Эти интонации резанули ему слух. Это были ее интонации, ее голос, ее характер, ее вспыльчивость – и вот это было хуже всего. Это все еще его Джемма, и именно этим он успокаивал себя все это время. Именно этому он позволил себя обмануть.
– Надо было прострелить ему что-нибудь, – сказала Джемма тем самым, своим голосом. – Например, ногу.
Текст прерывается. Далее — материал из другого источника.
/-! ### `setPolls` -/

@[simp] theorem State.setPolls_st (s : State) (v : Feed Poll) : (s.setPolls v).st = s.st := rfl
@[simp] theorem State.setPolls_ph (s : State) (v : Feed Poll) : (s.setPolls v).ph = s.ph := rfl
@[simp] theorem State.setPolls_cmdId (s : State) (v : Feed Poll) : (s.setPolls v).cmdId = s.cmdId := rfl
@[simp] theorem State.setPolls_devAddr (s : State) (v : Feed Poll) : (s.setPolls v).devAddr = s.devAddr := rfl
@[simp] theorem State.setPolls_regPtr (s : State) (v : Feed Poll) : (s.setPolls v).regPtr = s.regPtr := rfl
@[simp] theorem State.setPolls_count (s : State) (v : Feed Poll) : (s.setPolls v).count = s.count := rfl
@[simp] theorem State.setPolls_buf (s : State) (v : Feed Poll) : (s.setPolls v).buf = s.buf := rfl
@[simp] theorem State.setPolls_resOk (s : State) (v : Feed Poll) : (s.setPolls v).resOk = s.resOk := rfl
@[simp] theorem State.setPolls_resLen (s : State) (v : Feed Poll) : (s.setPolls v).resLen = s.resLen := rfl
@[simp] theorem State.setPolls_idx (s : State) (v : Feed Poll) : (s.setPolls v).idx = s.idx := rfl
@[simp] theorem State.setPolls_scanIdx (s : State) (v : Feed Poll) : (s.setPolls v).scanIdx = s.scanIdx := rfl
@[simp] theorem State.setPolls_scanAddr (s : State) (v : Feed Poll) : (s.setPolls v).scanAddr = s.scanAddr := rfl
@[simp] theorem State.setPolls_outCnt (s : State) (v : Feed Poll) : (s.setPolls v).outCnt = s.outCnt := rfl
@[simp] theorem State.setPolls_toCnt (s : State) (v : Feed Poll) : (s.setPolls v).toCnt = s.toCnt := rfl
@[simp] theorem State.setPolls_polls (s : State) (v : Feed Poll) : (s.setPolls v).polls = v := rfl
@[simp] theorem State.setPolls_rx (s : State) (v : Feed Poll) : (s.setPolls v).rx = s.rx := rfl
@[simp] theorem State.setPolls_busRx (s : State) (v : Feed Poll) : (s.setPolls v).busRx = s.busRx := rfl
@[simp] theorem State.setPolls_failKind (s : State) (v : Feed Poll) : (s.setPolls v).failKind = s.failKind := rfl
@[simp] theorem State.setPolls_params (s : State) (v : Feed Poll) : (s.setPolls v).params = s.params := rfl
@[simp] theorem State.setPolls_trace (s : State) (v : Feed Poll) : (s.setPolls v).trace = s.trace := rfl

/-! ### `setRx` -/

@[simp] theorem State.setRx_st (s : State) (v : Feed Byte) : (s.setRx v).st = s.st := rfl
@[simp] theorem State.setRx_ph (s : State) (v : Feed Byte) : (s.setRx v).ph = s.ph := rfl
@[simp] theorem State.setRx_cmdId (s : State) (v : Feed Byte) : (s.setRx v).cmdId = s.cmdId := rfl
@[simp] theorem State.setRx_devAddr (s : State) (v : Feed Byte) : (s.setRx v).devAddr = s.devAddr := rfl
@[simp] theorem State.setRx_regPtr (s : State) (v : Feed Byte) : (s.setRx v).regPtr = s.regPtr := rfl
@[simp] theorem State.setRx_count (s : State) (v : Feed Byte) : (s.setRx v).count = s.count := rfl
@[simp] theorem State.setRx_buf (s : State) (v : Feed Byte) : (s.setRx v).buf = s.buf := rfl
@[simp] theorem State.setRx_resOk (s : State) (v : Feed Byte) : (s.setRx v).resOk = s.resOk := rfl
@[simp] theorem State.setRx_resLen (s : State) (v : Feed Byte) : (s.setRx v).resLen = s.resLen := rfl
@[simp] theorem State.setRx_idx (s : State) (v : Feed Byte) : (s.setRx v).idx = s.idx := rfl
@[simp] theorem State.setRx_scanIdx (s : State) (v : Feed Byte) : (s.setRx v).scanIdx = s.scanIdx := rfl
@[simp] theorem State.setRx_scanAddr (s : State) (v : Feed Byte) : (s.setRx v).scanAddr = s.scanAddr := rfl
@[simp] theorem State.setRx_outCnt (s : State) (v : Feed Byte) : (s.setRx v).outCnt = s.outCnt := rfl
@[simp] theorem State.setRx_toCnt (s : State) (v : Feed Byte) : (s.setRx v).toCnt = s.toCnt := rfl
@[simp] theorem State.setRx_polls (s : State) (v : Feed Byte) : (s.setRx v).polls = s.polls := rfl
@[simp] theorem State.setRx_rx (s : State) (v : Feed Byte) : (s.setRx v).rx = v := rfl
@[simp] theorem State.setRx_busRx (s : State) (v : Feed Byte) : (s.setRx v).busRx = s.busRx := rfl
@[simp] theorem State.setRx_failKind (s : State) (v : Feed Byte) : (s.setRx v).failKind = s.failKind := rfl
@[simp] theorem State.setRx_params (s : State) (v : Feed Byte) : (s.setRx v).params = s.params := rfl
@[simp] theorem State.setRx_trace (s : State) (v : Feed Byte) : (s.setRx v).trace = s.trace := rfl

/-! ### `setBusRx` -/

@[simp] theorem State.setBusRx_st (s : State) (v : Feed Byte) : (s.setBusRx v).st = s.st := rfl
@[simp] theorem State.setBusRx_ph (s : State) (v : Feed Byte) : (s.setBusRx v).ph = s.ph := rfl
@[simp] theorem State.setBusRx_cmdId (s : State) (v : Feed Byte) : (s.setBusRx v).cmdId = s.cmdId := rfl
@[simp] theorem State.setBusRx_devAddr (s : State) (v : Feed Byte) : (s.setBusRx v).devAddr = s.devAddr := rfl
@[simp] theorem State.setBusRx_regPtr (s : State) (v : Feed Byte) : (s.setBusRx v).regPtr = s.regPtr := rfl
@[simp] theorem State.setBusRx_count (s : State) (v : Feed Byte) : (s.setBusRx v).count = s.count := rfl
@[simp] theorem State.setBusRx_buf (s : State) (v : Feed Byte) : (s.setBusRx v).buf = s.buf := rfl
@[simp] theorem State.setBusRx_resOk (s : State) (v : Feed Byte) : (s.setBusRx v).resOk = s.resOk := rfl
@[simp] theorem State.setBusRx_resLen (s : State) (v : Feed Byte) : (s.setBusRx v).resLen = s.resLen := rfl
@[simp] theorem State.setBusRx_idx (s : State) (v : Feed Byte) : (s.setBusRx v).idx = s.idx := rfl
@[simp] theorem State.setBusRx_scanIdx (s : State) (v : Feed Byte) : (s.setBusRx v).scanIdx = s.scanIdx := rfl
@[simp] theorem State.setBusRx_scanAddr (s : State) (v : Feed Byte) : (s.setBusRx v).scanAddr = s.scanAddr := rfl
@[simp] theorem State.setBusRx_outCnt (s : State) (v : Feed Byte) : (s.setBusRx v).outCnt = s.outCnt := rfl
@[simp] theorem State.setBusRx_toCnt (s : State) (v : Feed Byte) : (s.setBusRx v).toCnt = s.toCnt := rfl
@[simp] theorem State.setBusRx_polls (s : State) (v : Feed Byte) : (s.setBusRx v).polls = s.polls := rfl
@[simp] theorem State.setBusRx_rx (s : State) (v : Feed Byte) : (s.setBusRx v).rx = s.rx := rfl
@[simp] theorem State.setBusRx_busRx (s : State) (v : Feed Byte) : (s.setBusRx v).busRx = v := rfl
@[simp] theorem State.setBusRx_failKind (s : State) (v : Feed Byte) : (s.setBusRx v).failKind = s.failKind := rfl
@[simp] theorem State.setBusRx_params (s : State) (v : Feed Byte) : (s.setBusRx v).params = s.params := rfl
@[simp] theorem State.setBusRx_trace (s : State) (v : Feed Byte) : (s.setBusRx v).trace = s.trace := rfl

/-! ### `setFailKind` -/

@[simp] theorem State.setFailKind_st (s : State) (v : Option FailKind) : (s.setFailKind v).st = s.st := rfl
@[simp] theorem State.setFailKind_ph (s : State) (v : Option FailKind) : (s.setFailKind v).ph = s.ph := rfl
@[simp] theorem State.setFailKind_cmdId (s : State) (v : Option FailKind) : (s.setFailKind v).cmdId = s.cmdId := rfl
@[simp] theorem State.setFailKind_devAddr (s : State) (v : Option FailKind) : (s.setFailKind v).devAddr = s.devAddr := rfl
@[simp] theorem State.setFailKind_regPtr (s : State) (v : Option FailKind) : (s.setFailKind v).regPtr = s.regPtr := rfl
@[simp] theorem State.setFailKind_count (s : State) (v : Option FailKind) : (s.setFailKind v).count = s.count := rfl
@[simp] theorem State.setFailKind_buf (s : State) (v : Option FailKind) : (s.setFailKind v).buf = s.buf := rfl
@[simp] theorem State.setFailKind_resOk (s : State) (v : Option FailKind) : (s.setFailKind v).resOk = s.resOk := rfl
@[simp] theorem State.setFailKind_resLen (s : State) (v : Option FailKind) : (s.setFailKind v).resLen = s.resLen := rfl
@[simp] theorem State.setFailKind_idx (s : State) (v : Option FailKind) : (s.setFailKind v).idx = s.idx := rfl
@[simp] theorem State.setFailKind_scanIdx (s : State) (v : Option FailKind) : (s.setFailKind v).scanIdx = s.scanIdx := rfl
@[simp] theorem State.setFailKind_scanAddr (s : State) (v : Option FailKind) : (s.setFailKind v).scanAddr = s.scanAddr := rfl
@[simp] theorem State.setFailKind_outCnt (s : State) (v : Option FailKind) : (s.setFailKind v).outCnt = s.outCnt := rfl
@[simp] theorem State.setFailKind_toCnt (s : State) (v : Option FailKind) : (s.setFailKind v).toCnt = s.toCnt := rfl
@[simp] theorem State.setFailKind_polls (s : State) (v : Option FailKind) : (s.setFailKind v).polls = s.polls := rfl
@[simp] theorem State.setFailKind_rx (s : State) (v : Option FailKind) : (s.setFailKind v).rx = s.rx := rfl
@[simp] theorem State.setFailKind_busRx (s : State) (v : Option FailKind) : (s.setFailKind v).busRx = s.busRx := rfl
@[simp] theorem State.setFailKind_failKind (s : State) (v : Option FailKind) : (s.setFailKind v).failKind = v := rfl
@[simp] theorem State.setFailKind_params (s : State) (v : Option FailKind) : (s.setFailKind v).params = s.params := rfl
@[simp] theorem State.setFailKind_trace (s : State) (v : Option FailKind) : (s.setFailKind v).trace = s.trace := rfl

/-! ### `log` -/

@[simp] theorem State.log_st (s : State) (e : Event) : (s.log e).st = s.st := rfl
@[simp] theorem State.log_ph (s : State) (e : Event) : (s.log e).ph = s.ph := rfl
@[simp] theorem State.log_cmdId (s : State) (e : Event) : (s.log e).cmdId = s.cmdId := rfl
@[simp] theorem State.log_devAddr (s : State) (e : Event) : (s.log e).devAddr = s.devAddr := rfl
@[simp] theorem State.log_regPtr (s : State) (e : Event) : (s.log e).regPtr = s.regPtr := rfl
@[simp] theorem State.log_count (s : State) (e : Event) : (s.log e).count = s.count := rfl
@[simp] theorem State.log_buf (s : State) (e : Event) : (s.log e).buf = s.buf := rfl
@[simp] theorem State.log_resOk (s : State) (e : Event) : (s.log e).resOk = s.resOk := rfl
@[simp] theorem State.log_resLen (s : State) (e : Event) : (s.log e).resLen = s.resLen := rfl
@[simp] theorem State.log_idx (s : State) (e : Event) : (s.log e).idx = s.idx := rfl
@[simp] theorem State.log_scanIdx (s : State) (e : Event) : (s.log e).scanIdx = s.scanIdx := rfl
@[simp] theorem State.log_scanAddr (s : State) (e : Event) : (s.log e).scanAddr = s.scanAddr := rfl
@[simp] theorem State.log_outCnt (s : State) (e : Event) : (s.log e).outCnt = s.outCnt := rfl
@[simp] theorem State.log_toCnt (s : State) (e : Event) : (s.log e).toCnt = s.toCnt := rfl
@[simp] theorem State.log_polls (s : State) (e : Event) : (s.log e).polls = s.polls := rfl
@[simp] theorem State.log_rx (s : State) (e : Event) : (s.log e).rx = s.rx := rfl
@[simp] theorem State.log_busRx (s : State) (e : Event) : (s.log e).busRx = s.busRx := rfl
@[simp] theorem State.log_failKind (s : State) (e : Event) : (s.log e).failKind = s.failKind := rfl
@[simp] theorem State.log_params (s : State) (e : Event) : (s.log e).params = s.params := rfl
@[simp] theorem State.log_trace (s : State) (e : Event) : (s.log e).trace = e :: s.trace := rfl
Чтобы не натворил дел.
И именно поэтому ему требовалось все хладнокровие, которое у него было.
Это все еще его Джемма, но скоро она перестанет ею быть.
– Ну что? – ее лицо прорезала неожиданная ухмылка. – До сих пор удивляешься, что я не рассказала тебе раньше?
Отталкивающая, издевательская ухмылка, которая затем стала еще шире:
– Кажется, у Кэла Махелоны появилась проблема, с которой он не может разобраться.
– Мистер Эшли? – прозвучал слабый голос позади, и Норман вздрогнул, оборачиваясь.
Киаран. Боже. За всем случившимся он совсем забыл о Киаране.
Норман прошел в глубь узкой спальни и остановился над коконом из спального мешка: там, свернувшись, лежал бледный как смерть Киаран. Нахмурившись, Норман спросил:
– Ты как?
– Терпимо, – едва слышно ответил тот.
– Да ну, – возразил Норман, присаживаясь на край кровати. Он хотел проверить его температуру, подумал, что это будет неловко, а затем отмел это чувство: в их ситуации неловкость была обременительна. Он приложил тыльную сторону ладони ко лбу Киарана: испарины не было, так что жара опасаться не приходилось. Наоборот, парень был холодным как ледышка. – Боже. Я так и не принес тебе чай.